In the less comic and more dramatic second act, the gulfs grow wider. Howard and Lucinda move toward divorce, as Lucinda assays a very different kind of life from what she has led. Jonny and Charlotte angrily move apart. The gaps in the relationships can seem unbridgeable. However, the course of the play ultimately moves all the characters toward compassion and forgiveness. This is a family drama, to be sure, but not the bleak sort that one would get from an Albee or Shepard.

One of the greatest joys in performance comes from vital connections among scene partners. The Iron Crow production is full of such moments. Jonny, melancholy after his mother’s death and quietly drunk, tells his deepest secrets to Charlotte. Charlotte and Lucinda share a deliberately paced scene in which Charlotte assuages her mother’s guilt about a traumatic childhood incident. Jonny and Howard confront one other, the scene crackling with their deep-seated mutual involvement even as it comes closest to its breaking point. Besides containing compelling acting, such scenes strip away layers that have concealed the characters from themselves and others, clarifying the grounding of their life decisions for themselves and the audience.

Amandine Thomas in ‘The Mystery of Love and Sex.’ Photo by Rob Clatterbuck for Iron Crow Theatre.

During the five years of the action, each character winds up in an entirely different place than he or she would have imagined at the beginning. The well-elucidated character arcs of Charlotte, Jonny, and Lucinda make transparent the process of how a character transforms between point A and point B. Howard’s change from the clueless and defensive fellow portrayed during the bulk of the play to a man who generously reaches out to repair frayed bonds, while gratifying, is more mysterious. Doran shows us the result but doesn’t let us see how the change proceeds.
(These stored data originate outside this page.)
@[simp] theorem State.nextFree_fields :
    (s.nextFree).frc = s.frc ∧ (s.nextFree).clock = s.clock ∧ (s.nextFree).regs = s.regs ∧ (s.nextFree).mem = s.mem ∧
    (s.nextFree).pending = s.pending ∧ (s.nextFree).out = s.out ∧ (s.nextFree).shadows = s.shadows ∧
    (s.nextFree).staged = s.staged ∧ (s.nextFree).guards = s.guards ∧ (s.nextFree).busy = s.busy ∧
    (s.nextFree).held = s.held ∧ (s.nextFree).cfg = s.cfg ∧ (s.nextFree).image = s.image ∧
    (s.nextFree).fences = s.fences ∧ (s.nextFree).fenceCounts = s.fenceCounts ∧
    (s.nextFree).hostFence = s.hostFence ∧ (s.nextFree).fault = s.fault ∧ (s.nextFree).dieLink = s.dieLink ∧
    (s.nextFree).time = s.time ∧ (s.nextFree).tins = s.tins ∧ (s.nextFree).ptp = s.ptp ∧
    (s.nextFree).angle = s.angle ∧ (s.nextFree).links = s.links ∧ (s.nextFree).bypass = s.bypass ∧
    (s.nextFree).ring = s.ring ∧ (s.nextFree).bridge = s.bridge ∧ (s.nextFree).ephem = s.ephem ∧
    (s.nextFree).pins = s.pins ∧ (s.nextFree).banks = s.banks ∧ (s.nextFree).engines = s.engines ∧
    (s.nextFree).cans = s.cans ∧ (s.nextFree).canWakes = s.canWakes ∧ (s.nextFree).uarts = s.uarts ∧
    (s.nextFree).sw = s.sw ∧ (s.nextFree).policers = s.policers ∧ (s.nextFree).shapers = s.shapers ∧
    (s.nextFree).stas = s.stas ∧ (s.nextFree).prp = s.prp ∧ (s.nextFree).cores = s.cores ∧ (s.nextFree).ecc = s.ecc ∧
    (s.nextFree).queues = s.queues ∧ (s.nextFree).dram = s.dram ∧ (s.nextFree).pair = s.pair ∧
    (s.nextFree).mramEpochs = s.mramEpochs ∧ (s.nextFree).power = s.power ∧ (s.nextFree).start = s.start ∧
    (s.nextFree).comet = s.comet ∧ (s.nextFree).cache = s.cache ∧ (s.nextFree).fuses = s.fuses ∧
    (s.nextFree).boot = s.boot ∧ (s.nextFree).host = s.host ∧ (s.nextFree).mgmt = s.mgmt ∧ (s.nextFree).usb = s.usb :=
  ⟨rfl, rfl, rfl, rfl, rfl, rfl, rfl, rfl, rfl, rfl, rfl, rfl, rfl, rfl, rfl, rfl, rfl, rfl, rfl, rfl, rfl, rfl,
  rfl, rfl, rfl, rfl, rfl, rfl, rfl, rfl, rfl, rfl, rfl, rfl, rfl, rfl, rfl, rfl, rfl, rfl, rfl, rfl, rfl, rfl,
  rfl, rfl, rfl, rfl, rfl, rfl, rfl, rfl, rfl⟩
@[simp] theorem State.nextFree_reads :
    (∀ a, (s.nextFree).reg a = s.reg a) ∧ (∀ a, (s.nextFree).guard a = s.guard a) ∧
    (∀ a, (s.nextFree).queue a = s.queue a) ∧ (∀ a, (s.nextFree).can a = s.can a) ∧
    (∀ a, (s.nextFree).canWakeOf a = s.canWakeOf a) ∧ (∀ a, (s.nextFree).uart a = s.uart a) ∧
    (∀ a, (s.nextFree).eng a = s.eng a) ∧ (∀ a, (s.nextFree).pin a = s.pin a) ∧
    (∀ a, (s.nextFree).bank a = s.bank a) ∧ (∀ l, (s.nextFree).link l = s.link l) ∧
    (∀ a, (s.nextFree).sta a = s.sta a) ∧ (∀ a, (s.nextFree).core a = s.core a) ∧
    (∀ a, (s.nextFree).feed a = s.feed a) ∧ (∀ a, (s.nextFree).group a = s.group a) ∧
    (∀ a, (s.nextFree).sensor a = s.sensor a) ∧ (∀ a, (s.nextFree).txn a = s.txn a) ∧
    (∀ a, (s.nextFree).fetch a = s.fetch a) ∧ (∀ a, (s.nextFree).sem a = s.sem a) ∧
    (∀ a, (s.nextFree).ephInst a = s.ephInst a) ∧ (∀ a, (s.nextFree).dma a = s.dma a) ∧
    (∀ a, (s.nextFree).usbPort a = s.usbPort a) ∧ (∀ a, (s.nextFree).policer a = s.policer a) ∧
    (∀ a, (s.nextFree).shaper a = s.shaper a) ∧ (∀ a i, (s.nextFree).flag a i = s.flag a i) ∧
    (∀ a i n, (s.nextFree).field a i n = s.field a i n) ∧ (∀ u, (s.nextFree).enabled u = s.enabled u) ∧
    (s.nextFree).now = s.now ∧ (∀ u, (s.nextFree).isBusy u = s.isBusy u) := by
  simp [State.reg, State.guard, State.queue, State.can, State.canWakeOf, State.uart, State.eng, State.pin,
    State.bank, State.link, State.sta, State.core, State.feed, State.group, State.sensor, State.txn,
    State.fetch, State.sem, State.ephInst, State.dma, State.usbPort, State.policer, State.shaper,
    State.flag, State.field, State.enabled, State.now, State.isBusy]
Megan Suder’s set design is minimalist. There is a plain, monochrome backdrop, in front of which are various combinations of furniture pieces, changed, at times rather slowly, to represent different rooms, often with actors from the previous scene remaining frozen on stage until the change is complete. A tire swing, a physical tie to Charlotte’s and Jonny’s childhood, hangs at stage left. The most interesting feature of the set is a multitude of pieces of paper, hung from the ceiling of the stage. In keeping with the theme of mystery, the purpose and meaning of the papers do not become evident until close to the end of the play, at which point they become a very rich reference to how Jonny and, by implication, the other characters, are processing the changes that they undergo.

Devyn Deguzman’s sound design relies mostly on American Songbook standards for scene change music, switching to a 1960s hit, “Can’t Take My Eyes Off Of You,” for the final scene. In context, it’s less a romantic ballad than an acknowledgment of characters who at last honestly do see one another.
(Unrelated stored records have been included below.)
theorem test_wf_size : (Instr.registerWrite .host 0 0 0).wf = false ∧ (Instr.registerWrite .host 0 65 0).wf = false
    ∧ (Instr.registerWrite .host 0 64 0).wf = true := by decide
theorem test_wf_count : (Instr.lineWindowComplete 0).wf = false := by decide
theorem test_wf_aligned : (Instr.angleSvStageWrite .host 2 0).wf = false ∧ (Instr.memoryScrubRead 0 2).wf = false
    ∧ (Instr.memoryScrubRead 0 0x6_0000).wf = false ∧ (Instr.dramScrubRead (2 ^ 34) 1).wf = false := by decide
theorem test_wf_word : (Instr.ephemWordWrite .host 0 0 0).wf = false := by decide
theorem test_wf_lec : (Instr.canProtocolError 0 0 ⟨.inFrame, none⟩).wf = false
    ∧ (Instr.canProtocolError 0 7 ⟨.flag, none⟩).wf = false := by decide
theorem test_wf_can : (Instr.canFrameReceive 0 (canData false false false 9) 0).wf = false
    ∧ (Instr.canFrameReceive 0 (canData true false true 65) 0).wf = false
    ∧ (Instr.canFrameReceive 0 (canData true true false 8) 0).wf = false
    ∧ (Instr.canFrameReceive 0 (canData false false true 8) 0).wf = false
    ∧ (Instr.canWakeFrameDecode 0 (some (canData false false true 8))).wf = false
    ∧ (Instr.canFrameReceive 0 (canData true false true 64) 0).wf = true := by decide
theorem test_wf_lanes : (Instr.linkDeskewed .east [0, 0] 0).wf = false
    ∧ (Instr.linkBerWindowEnd .east (List.replicate 5 ⟨[], 0⟩)).wf = false := by decide
theorem test_wf_ring : (Instr.linkFrameReceive .east true 0 badFrame).wf = false
    ∧ (Instr.ringFrameArrive .east ⟨false, 0, badFrame⟩ 0 0).wf = false
    ∧ (Instr.bridgePairFrameReceive ⟨false, 0, badFrame⟩).wf = false := by
  decide
theorem test_wf_payload : frameOk longFrame = false := by decide +kernel
theorem test_wf_ethernet : (Instr.switchFrameArrive 0 0 (List.replicate 13 0)).wf = false
    ∧ (Instr.prpFrameReceive 0 (List.replicate 13 0) true).wf = false := by decide
theorem test_wf_m2 : (Instr.m2RecordReceive (some [1, 2, 3])).wf = false := by decide
theorem test_wf_host : (Instr.hostFabricRequest 0 true 0 true []).wf = false
    ∧ (Instr.hostFabricRequest 0 true 8 true [1]).wf = false ∧ (Instr.dmaToQueueBuffer 0 0 2 [1]).wf = false
    ∧ (Instr.dmaError 0 0).wf = false := by decide
theorem test_wf_usb : (Instr.setInterface 1 1).wf = false ∧ (Instr.usbWrite 0 0 0 [1]).wf = false
    ∧ (Instr.usbPairedWrite 0 0 0 [1]).wf = false ∧ (Instr.imageBlock 0 0 0 [1]).wf = false := by decide

/-! Worked examples of the spec. -/

/-- Chapter 1, source IDs. -/
theorem test_source_ids : sourceId (.engine 29) = 0x3045 ∧ sourceId (.core 2) = 0x4142 ∧ sourceId (.group 6) = 0x8846 := by
  decide

/-- Chapter 2, sequence-cleared status: the register after the further error, which a write with the old SEQ meets. -/
def staleBase : State := base.setReg Addr.regifBerrStatus 0x2B00_0003

theorem test_stale_clear : (staleBase.sqWrite Addr.regifBerrStatus 0x2A00_0003).reg Addr.regifStaleClearCount = 1
    ∧ (staleBase.sqWrite Addr.regifBerrStatus 0x2A00_0003).reg Addr.regifStaleClearAddr = 0x0001_0010 := by
  decide +kernel
theorem test_fresh_clear :
    (staleBase.sqWrite Addr.regifBerrStatus 0x2B00_0003).reg Addr.regifBerrStatus = 0x2B00_0000 := by decide +kernel

/-- Chapter 2, guarded pairs: the complement of GLOBAL_REGION_FENCE commits its value, another word does not. -/
theorem test_region_fence : ((base.writeLocal .host 0x100 2).2.guardCompl 0x100 0xFFFF_FFFD).1 = some 2
    ∧ ((base.writeLocal .host 0x100 2).2.guardCompl 0x100 0x0000_000D).1 = none := by decide +kernel

/-- Chapter 4: RATE for an oscillator that runs 12.5 ppm fast, and the time that one second then reads. -/
theorem test_rate : ({ base.setReg Addr.timeRate 0xFF2E_4994 with frc := 400_005_000 }).timeNs = 999_999_999 := by
  decide +kernel

/-- Chapter 4, mains angle: the time of 90° in cycle 412,305. -/
theorem test_angle_time :
    ({ base with angle := { base.angle with
        freq := 0x31F8_51EC, cycle := 412_300, t0 := BitVec.ofNat 80 (1_760_000_000_123_456_789 * 65536) } }).angleTime
      412_305 0x4000_0000 = some (1_760_000_000_228_519_826 * 65536 + 49_973) := by decide +kernel

/-- Chapter 6, the SSI encoder's program. -/
theorem test_ssi_words : [0xA001, 0x5C04, 0xC200, 0xA000, 0x2C10, 0x4800, 0x6041].map (fun w : Nat => decodeP (BitVec.ofNat 16 w))
    = [some (.clkset true), some (.wait 6 4), some (.stamp 0 true), some (.clkset false), some (.shi 24 0 true),
       some (.store true), some (.jmp 0 0x41)] := by decide

/-- Chapter 13, two posted writes and a fence: words of its program. -/
theorem test_core_words : decodeS 0x007A_0288 = some (.ldhi 10 0x7A) ∧ decodeS 0x0100_5284 = some (.imm .ori 10 10 0x100)
    ∧ decodeS 0x0060_6170 = some (.stfp 5 12) ∧ decodeS 0x0120_01B0 = some (.fenceF 6) := by decide

/-- Chapter 20, the fabric window 3. -/
theorem test_window : ((base.setReg 0xB1_011C 0x0000_0091).setReg 0xB1_0118 0x0100_0001).windowAddr 0x313_0008
    = 0x0091_0113_0008 := by decide +kernel

/-- Chapter 21: FB of a laptop that records 256 samples per cycle. -/
theorem test_feedback : ({ base.setReg Addr.usbAudCtrl 0x0110_07C0 with angle := { base.angle with freq := 838_357_484 } }).usbFb
    = 0x0001_995B := by decide +kernel

/-! What a few commands do. -/

/-- A step takes the front command: DIVU by zero sets DZ (R314, R322). -/
theorem test_divide_by_zero :
    (match step { coreAt (greg base 1 3 7) 1 (.alu .divu 5 3 4) with pending := [.divu 1] } with
      | .next t => t.greg 1 5 == 0 && t.ctxBit 1 3 && t.corePc 1 == 0x104 && t.pending.isEmpty
      | _ => false) = true := by decide +kernel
That final scene, emphasizing the playwright’s theme of reconciliation and the continuity of family ties notwithstanding wrenching change, could in the wrong hands seem an unrealistically emotional kumbaya moment. However, because of the way the characters have developed, it plays not as a pat conclusion but as a beginning of an ongoing loving, expansive, and affirming relationship among people whose lives have taken them in very different directions. They earn their intimacy. Likewise, well-earned will be the applause from audiences who make the top-notch decision to see this excellent production.

Running Time: Two hours and 50 minutes, with one intermission.

The Mystery of Love and Sex plays through February 3, 2019, at Iron Crow Theatre, 45 West Preston Street, Baltimore MD. For tickets, call (443) 637-2769 or purchase them online.

Costume Design by Danielle Harrow; Set Design by Megan Suder; Lighting Design by Brandi Martin; and Sound Design by Devyn Deguzman.